Thursday, June 18, 2015

Force Majeure (2015)

Ruben Östlund has a scathing eye for social tensions. His films tend to scrutinize the moments before conflicts are about to erupt, and they let us follow the ways people try to handle these kinds of often understated eruptions. Force Majeure contains a dose of Östlund's rather grim sense of humor, along with a scenary that is a perfect frame for middle-class crisis: the holiday resort in the Alps.

The drama is centered around a family eating lunch when an avalance breaks out. Tomas grabs his mobile phone and runs away from the restaurant. His wife Ebba understands this as an expression of selfishness and even neglect. The ensuing drama zooms in on marital difficulties. How does Tomas understand the situation? His immediate reaction is to play the whole thing down. He doesn't see why Ebba is shocked - as he sees it, 'upset' - and tries to evade the subject. This makes Ebba feel even more hurt: she thinks that her husband is unwilling to face the truth of what the situation is really like. During all this, there kids are left to themselves. Östlund expertly captures the childrens' sadness and confusion with regard to the parents' conflict.

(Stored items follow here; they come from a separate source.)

/-- The output port by which a packet leaves the crossbar of tile die `d`, and the buffer it enters there; no buffer: it is
delivered. -/
def fromCrossbar (x : Target) (vc d : Nat) : Nat × Option Spot :=
  let cross (e : Nat) : Nat × Option Spot := (bridgePort d (nextDie d e), some (bridgeSpot d (nextDie d e)))
  match x with
  | .tile t => if tileDie t = d then (tileRow t, if vc = 0 then some ⟨1, t⟩ else none) else cross (tileDie t)
  | .root r => if r / 2 = d then (24 + r % 2, if vc = 0 then some ⟨4, r⟩ else none) else cross (r / 2)
  | .ring _ => (28, some ⟨6, d⟩)
  | .xbar e => cross e
  | .port t => if tileDie t = d then (tileRow t, none) else cross (tileDie t)

/-- The ring die to which a packet travels: that of its target's tile die, which it enters by its ring port. -/
def ringGoal (x : Target) (g : Nat) : Nat :=
  match x with
  | .tile t => tileDie t
  | .root r => r / 2
  | .ring h => h.getD g
  | .xbar d => d
  | .port t => tileDie t

/-- The ring segment from ring die `g` towards `h`: the shorter way, between opposite dies the one of increasing number (R13);
from ring die 3 to ring die 0 a flit moves to the second buffer class and stays in it (R178). -/
def ringSpot (g h cls : Nat) : Spot :=
  if (h + 4 - g) % 4 = 3 then ⟨8, ((g + 3) % 4 * 2 + 1) * 2 + cls⟩
  else ⟨8, (g + 1) % 4 * 2 * 2 + (if g = 3 then 1 else cls)⟩

/-- Where a flit stands on the ring: ring die and buffer class. -/
def ringAt (h : Spot) : Option (Nat × Nat) :=
  match h.buf with
  | 6 | 12 => some (h.inst, 0)
  | 8 => some (h.inst / 4, h.inst % 2)
  | _ => none

/-- The crossbar that a flit enters as it leaves a place, by tile die. -/
def enters (x : Target) (vc : Nat) (h : Spot) : Option Nat :=
  match h.buf with
  | 2 => some (h.inst / 24)
  | 3 | 5 => some (h.inst / 2)
  | 11 => if vc = 0 then some (h.inst / 2) else none
  | 13 => some h.inst
  | _ =>
    match ringAt h, x with
    | some _, .ring _ => none
    | some (g, _), _ => if ringGoal x g = g then some g else none
    | none, _ => none

/-- The crossbar that a flit crosses to one of its output ports as it leaves a place: none where it is bound for the crossbar. -/
def crosses (x : Target) (vc : Nat) (h : Spot) : Option Nat := (enters x vc h).filter (fun d => decide (x ≠ .xbar d))

/-- The place after `h` on the way of a packet; none: it is delivered. -/
def nextSpot (x : Target) (vc : Nat) (h : Spot) : Option Spot :=
  match enters x vc h with
  | some d => if x = .xbar d then none else (fromCrossbar x vc d).2
  | none =>
    match h.buf with
    | 9 => some ⟨0, h.inst⟩
    | 0 | 14 => some ⟨2, rowPort h.inst⟩
    | 11 => some ⟨5, h.inst⟩
    | _ =>
      match ringAt h with
      | some (g, c) => if ringGoal x g = g then none else some (ringSpot g (ringGoal x g) c)
      | none => none

/-! ## The slot map (R160, R170): lane slots and tracks of the committed entries -/

/-- Fabric cycle `k` of the present tile cycle, where a segment cycle is delivered. -/
def State.fcNow (s : State) (k : Nat) : Option Nat := if s.ticking then some (2 * s.cycleNow + k) else none

/-- Fabric cycle `f` is one of START + i × PERIOD with i below COUNT. -/
def inTrain (start period count f : Nat) : Bool :=
  decide (start ≤ f) && (f - start) % max 1 period == 0 && decide ((f - start) / max 1 period < count)

/-- Entry `e` of tile `t` drives or samples its lane slot in fabric cycle `f`. -/
def State.xpeIn (s : State) (t e f : Nat) : Bool :=
  s.entryRuns t e && inTrain (s.fld F.XC_XPE_START t e) (s.fld F.XC_XPE_PERIOD t e) (s.fld F.XC_XPE_COUNT t e) f

/-- Entries of an exchange program that is enabled. -/
def State.xpeList (s : State) (t : Nat) : List Nat :=
  if s.fld F.XC_XP_CFG_EN t 0 = 1 then upFrom 0 (s.fld F.XC_XP_CFG_LAST t 0 + 1) else []

/-- A compiled transfer of tile `t` uses its exchange port in direction `dir` (0 send, 1 receive) in fabric cycle `f`. -/
def State.portTaken (s : State) (t dir f : Nat) : Bool :=
  (s.xpeList t).any (fun e => s.fld F.XC_XPE_DIR t e == dir && s.xpeIn t e f)

/-- A switch entry of die `d` drives track `tr` of output port `port` in fabric cycle `f`. -/
def State.trackTaken (s : State) (d port tr f : Nat) : Bool :=
  s.fld F.XC_XB_CFG_EN d 0 == 1 &&
    (upFrom 0 (s.fld F.XC_XB_CFG_LAST d 0 + 1)).any (fun e =>
      s.fld F.XC_XSE_OUT_PORT d e == port && s.fld F.XC_XSE_OUT_TRACK d e == tr && bit (s.fld F.XC_XSE_CLASSMASK d e) s.esc.cls
        && inTrain (s.fld F.XC_XSE_START d e) (s.fld F.XC_XSE_PERIOD d e) (s.fld F.XC_XSE_COUNT d e) f)

/-- A switch entry of die `d` takes what enters input track `tr` of port `port` in fabric cycle `f`: four before its output
(R168). -/
def State.inTaken (s : State) (d port tr f : Nat) : Bool :=
  s.fld F.XC_XB_CFG_EN d 0 == 1 &&
    (upFrom 0 (s.fld F.XC_XB_CFG_LAST d 0 + 1)).any (fun e =>
      s.fld F.XC_XSE_IN_PORT d e == port && s.fld F.XC_XSE_IN_TRACK d e == tr && bit (s.fld F.XC_XSE_CLASSMASK d e) s.esc.cls
        && inTrain (s.fld F.XC_XSE_START d e) (s.fld F.XC_XSE_PERIOD d e) (s.fld F.XC_XSE_COUNT d e) (f + 4))

/-- A compiled transfer uses a lane slot in fabric cycle `f`: a receive reserves it as a send does, and so does the switch entry
that drives it, or that takes it from the row port one fabric cycle later. -/
def State.laneTaken (s : State) (die row dir tr f : Nat) : Bool :=
  (upFrom (die * 384 + row * 16) 16).any (fun t => (s.xpeList t).any (fun e =>
      s.fld F.XC_XPE_LDIR t e == dir && s.fld F.XC_XPE_TRACK t e == tr && s.xpeIn t e f))
    || (if dir = 1 then s.trackTaken die row tr f else s.inTaken die row tr (f + 1))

Force Majeure is a drama laced with caustic comedy. While some have interpreted the film as a film about masculinity, I would tend to view it as more relational. Gender is an important aspect, and Östlund studies the way the spouses' reactions are mutually aggravated in a process of ressentment, silence and outbursts. The wife's anger is coupled with the husband's silence and, later, outbursts - we get to see how destructive emotions are rolled into a complex situation of mutual distrust. At times, the film might lean towards cheap psychologizing and perhaps it can also be said to end up confirming many cinematic clichés about the hollowness of the seemingly ideal middle class life, but mostly, I found the excavation of uncomfortable revelation rather penetrating, given that I take the film to be a satire. 

Stylistically, Östlund borrows a lot from Haneke's clinical frames and sense of sparse location. The hotel is an impersonal space of corridors and balconies. Nature appears as a frightening setting of danger, but also as landscape domesticized by the tourist industry. The snow, the avalanches and the slopes are all seen as factors to be handled and controlled. And the whole thing is punctuated with a few bursts of music - by Vivaldi.

The flaws of the film can be derived from the director's attempt to add some dramatic frills to the basic outline. A few extra characters are thrown into the story, along with an extra catastrophy and an end that leaves one with rather counter-productive questions.

Wall Street (1987)

Re-watching Wall street made me reflect not so much on greed as on desperation and insecurity. Gordon Gekko is of course what this movie is famous for but what grabbed my attention was the young broker, trying to make it in the world of stock gambling. For me, what was moving about the film is the relation between the increasingly successful and increasingly rich broker and his working-class dad, an aircraft mechanic and a union man. The film digs into the self-deception involved in much social mobility and even though it hardly does so subtly, there is some real tension between these characters that I found much more interesting than the steely mannerisms of Michael Douglas. I come to think of Laurent Cantet's marvellous class struggle movie Resources Humaine and the way the hurt  of class differences is brought out there. The focus of Wall street may lie elsewhere (profit-hunting gamblers on the stock market) than on class analysis, but that aspect is still there.